**What needs to be done:**
Once the line with "def g (n : Nat)" is found in the entries below, repeat it and each following line exactly, up to and including the line with "V64, V67. -/". Add no other lines.

++++ Material provided ++++

-- ==== Sys2Proof/Tests/Slice0.lean ====
section
/-! SUPPORT. The model's own tests. Expected values are the vectors V<n> of 95_test_vectors.md, which that
file derives from the rules, or are written out from the encoding rules; each theorem's docstring or
section says which. Then a witness for the hypotheses of every statement that has some. -/

namespace Sys2Proof.Tests

-- The tests are many small evaluations: one after the other, not one thread each.
set_option Elab.async false

open Sys2Proof Sys2Proof.Machine Sys2Proof.Claims

/-! ## Helpers -/

/-- The next state of an outcome, if it has one. -/
def after (o : StepOutcome) : Option State :=
  match o with
  | .next s => some s
  | .fault _ => none
  | .refused _ => none

/-- The result of an outcome's next state. -/
def resultOf (o : StepOutcome) : Option Result := (after o).map State.result

/-- The refusal of an outcome. -/
def refusalOf (o : StepOutcome) : Option Refusal :=
  match o with
  | .next _ => none
  | .fault _ => none
  | .refused r => some r

/-- The decoded instruction of a code under CFG_T. -/
def dec (c : Code) : Option Instr := (decode Config.cfgT c).toOption

/-- A configuration with a one-byte row for every named variant and one unnamed row, for tests only: the
ids are those of 93_implementation_defined.md G4, the sizes and the last id are invented. -/
def cfgAll : Cfg :=
  { Config.cfgT with
    cmdTable := [⟨0x0001, .gameStatus, 1⟩, ⟨0x0002, .gameResult, 1⟩, ⟨0x0003, .robotHp, 1⟩,
      ⟨0x0004, .dartStatus, 1⟩, ⟨0x0101, .fieldEvents, 1⟩, ⟨0x0201, .robotStatus, 1⟩,
      ⟨0x0202, .powerHeat, 1⟩, ⟨0x0203, .position, 1⟩, ⟨0x0204, .buffs, 1⟩, ⟨0x0206, .damage, 1⟩,
      ⟨0x0207, .launcherData, 1⟩, ⟨0x0208, .bulletsRemaining, 1⟩, ⟨0x0209, .rfid, 1⟩,
      ⟨0x0303, .clientMaps, 1⟩, ⟨0x0304, .keyboardMouse, 1⟩, ⟨0x0305, .other 15, 1⟩]
    tReset := List.replicate 16 [0] }

/-- CFG_T0 of 95_test_vectors.md: CFG_T with a zero-size row. -/
def cfgT0 : Cfg :=
  { Config.cfgT with
    cmdTable := Config.cfgT.cmdTable ++ [⟨0x0004, .dartStatus, 0⟩]
    tReset := Config.cfgT.tReset ++ [[]] }

def f1 : Bytes := [0xA5, 0x03, 0x00, 0x00, 0x27, 0x01, 0x00, 0x11, 0x22, 0x33, 0x5F, 0x86]
def f2 : Bytes := [0xA5, 0x01, 0x00, 0x00, 0x68, 0x02, 0x00, 0x07, 0x11, 0xB4]
def f2p : Bytes := [0xA5, 0x01, 0x00, 0x00, 0x68, 0x02, 0x00, 0x06, 0x11, 0xB4]
def f3 : Bytes := [0xA5, 0x04, 0x00, 0x00, 0x5D, 0x01, 0x02, 0xDE, 0xAD, 0xBE, 0xEF, 0xD4, 0x6C]
def f3t : Bytes := [0xA5, 0x04, 0x00, 0x00, 0x5D, 0x01, 0x02, 0xDE, 0xAD, 0xBE, 0xEF, 0xD4, 0xEC]
def fUnk : Bytes := [0xA5, 0x01, 0x00, 0x00, 0x68, 0x99, 0x09, 0x01, 0xE0, 0xA6]

/-- The graphic element g(n) of 95_test_vectors.md. -/
def g (n : Nat) : Bytes := (List.range 15).map fun i => BitVec.ofNat 8 (n * 16 + i)
/-- The label element of 95_test_vectors.md. -/
def lab : Bytes := (List.range 45).map fun i => BitVec.ofNat 8 (0x40 + i)
def del : Bytes := [0x01, 0x03]

/-- The frames V66, V60, V61, V62, V64, V67. -/
def v66 : Bytes := [0xA5, 0x08, 0x00, 0x00, 0xE6, 0x01, 0x03, 0x00, 0x01, 0x01, 0x00, 0x01, 0x01,
  0x01, 0x03, 0x37, 0x7A]
def v60 : Bytes := [0xA5, 0x15, 0x00, 0x00, 0xBC, 0x01, 0x03, 0x01, 0x01, 0x01, 0x00, 0x01, 0x01] ++
  g 1 ++ [0xC8, 0x48]
def v61 : Bytes := [0xA5, 0x24, 0x00, 0x00, 0xC9, 0x01, 0x03, 0x02, 0x01, 0x64, 0x00, 0x64, 0x01] ++
  g 1 ++ g 2 ++ [0x50, 0x0F]
def v62 : Bytes := [0xA5, 0x51, 0x00, 0x00, 0x13, 0x01, 0x03, 0x03, 0x01, 0x65, 0x00, 0x65, 0x01] ++
  g 1 ++ g 2 ++ g 3 ++ zeros 30 ++ [0x3E, 0xBD]
def v64 : Bytes := [0xA5, 0x6F, 0x00, 0x00, 0x39, 0x01, 0x03, 0x04, 0x01, 0x01, 0x00, 0x01, 0x01] ++
  g 1 ++ g 2 ++ g 3 ++ g 4 ++ g 5 ++ g 6 ++ g 7 ++ [0xE4, 0x8E]
def v67 : Bytes := [0xA5, 0x33, 0x00, 0x00, 0xF9, 0x01, 0x03, 0x10, 0x01, 0x01, 0x00, 0x01, 0x01] ++
  lab ++ [0xA0, 0xCF]

/-- A state in use: a bank with values, a count, one element in each queue, a frame in `TXB`. -/
def busy : State :=
  { State.reset with
    T := [[0x99, 0x99, 0x99], [0x55], [0x01, 0x02, 0x03, 0x04]]
    dropcnt := 7
    gq := [g 1]
    lq := [lab]
    dq := [del]
    txb := v66 }

/-- A state inside a scan, and a state inside a `PACK`. -/
def scanning (rx : Bytes) (cur : Nat) : State := { busy with activity := .scanning rx cur }
def framing (sender : Half) : State := { busy with activity := .framing sender }

/-- A state with transactions to take. -/
def given (is : List Input) : State := { busy with inputs := is }

/-! ## WellFormed: an ill-formed term for each check (R50, R96, R86, R89, R91, R148) -/

theorem test_illFormed_decode : (.decode (zeros 257) : Instr).wellFormed Config.cfgT = false := by decide +kernel
theorem test_illFormed_pushGraphic : (.pushGraphic (zeros 14) : Instr).wellFormed Config.cfgT = false := by decide +kernel
theorem test_illFormed_pushLabel : (.pushLabel (zeros 44) : Instr).wellFormed Config.cfgT = false := by decide +kernel
theorem test_illFormed_pushDelete : (.pushDelete (zeros 3) : Instr).wellFormed Config.cfgT = false := by decide +kernel
theorem test_illFormed_readField : (.readField 3 : Instr).wellFormed Config.cfgT = false := by decide +kernel
theorem test_illFormed_fUnknown : (.fUnknown 0 0 0x0001 : Instr).wellFormed Config.cfgT = false := by decide +kernel
theorem test_illFormed_uiDelete : (.uiDelete 0 (zeros 1) : Instr).wellFormed Config.cfgT = false := by decide +kernel
theorem test_illFormed_uiDraw1 : (.uiDraw1 0 (zeros 16) : Instr).wellFormed Config.cfgT = false := by decide +kernel
theorem test_illFormed_uiDraw2 : (.uiDraw2 0 (zeros 29) : Instr).wellFormed Config.cfgT = false := by decide +kernel
theorem test_illFormed_uiDraw5 : (.uiDraw5 0 (zeros 74) : Instr).wellFormed Config.cfgT = false := by decide +kernel
theorem test_illFormed_uiDraw7 : (.uiDraw7 0 (zeros 106) : Instr).wellFormed Config.cfgT = false := by decide +kernel
theorem test_illFormed_uiString : (.uiString 0 (zeros 44) : Instr).wellFormed Config.cfgT = false := by decide +kernel
theorem test_illFormed_fGameStatus :
    (Instr.fGameStatus ⟨0, 0, [1, 2], 0⟩).wellFormed cfgAll = false := by decide +kernel
theorem test_illFormed_fGameResult :
    (Instr.fGameResult ⟨0, 0, [1, 2], 0⟩).wellFormed cfgAll = false := by decide +kernel
theorem test_illFormed_fRobotHp :
    (Instr.fRobotHp ⟨0, 0, [1, 2], 0⟩).wellFormed cfgAll = false := by decide +kernel
theorem test_illFormed_fDartStatus :
    (Instr.fDartStatus ⟨0, 0, [1, 2], 0⟩).wellFormed cfgAll = false := by decide +kernel
theorem test_illFormed_fFieldEvents :
    (Instr.fFieldEvents ⟨0, 0, [1, 2], 0⟩).wellFormed cfgAll = false := by decide +kernel
theorem test_illFormed_fRobotStatus :
    (Instr.fRobotStatus ⟨0, 0, [1, 2], 0⟩).wellFormed cfgAll = false := by decide +kernel
theorem test_illFormed_fPowerHeat :
    (Instr.fPowerHeat ⟨0, 0, [1, 2], 0⟩).wellFormed cfgAll = false := by decide +kernel
theorem test_illFormed_fPosition :
    (Instr.fPosition ⟨0, 0, [1, 2], 0⟩).wellFormed cfgAll = false := by decide +kernel
theorem test_illFormed_fBuffs :
    (Instr.fBuffs ⟨0, 0, [1, 2], 0⟩).wellFormed cfgAll = false := by decide +kernel
theorem test_illFormed_fDamage :
    (Instr.fDamage ⟨0, 0, [1, 2], 0⟩).wellFormed cfgAll = false := by decide +kernel
theorem test_illFormed_fLauncherData :
    (Instr.fLauncherData ⟨0, 0, [1, 2], 0⟩).wellFormed cfgAll = false := by decide +kernel
theorem test_illFormed_fBulletsRemaining :
    (Instr.fBulletsRemaining ⟨0, 0, [1, 2], 0⟩).wellFormed cfgAll = false := by decide +kernel
theorem test_illFormed_fRfid :
    (Instr.fRfid ⟨0, 0, [1, 2], 0⟩).wellFormed cfgAll = false := by decide +kernel
theorem test_illFormed_fClientMaps :
    (Instr.fClientMaps ⟨0, 0, [1, 2], 0⟩).wellFormed cfgAll = false := by decide +kernel
theorem test_illFormed_fKeyboardMouse :
    (Instr.fKeyboardMouse ⟨0, 0, [1, 2], 0⟩).wellFormed cfgAll = false := by decide +kernel
theorem test_illFormed_fOther :
    (Instr.fOther 15 ⟨0, 0, [], 0⟩).wellFormed cfgAll = false ∧
    (Instr.fOther 16 ⟨0, 0, [1], 0⟩).wellFormed cfgAll = false := by decide +kernel
theorem test_illFormed_noRow :
    (Instr.fRobotHp ⟨0, 0, [1], 0⟩).wellFormed Config.cfgT = false := by decide +kernel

++++

**Answer to the exercise:**
def g (n : Nat) : Bytes := (List.range 15).map fun i => BitVec.ofNat 8 (n * 16 + i)
/-- The label element of 95_test_vectors.md. -/
def lab : Bytes := (List.range 45).map fun i => BitVec.ofNat 8 (0x40 + i)
def del : Bytes := [0x01, 0x03]

/-- The frames V66, V60, V61, V62, V64, V67. -/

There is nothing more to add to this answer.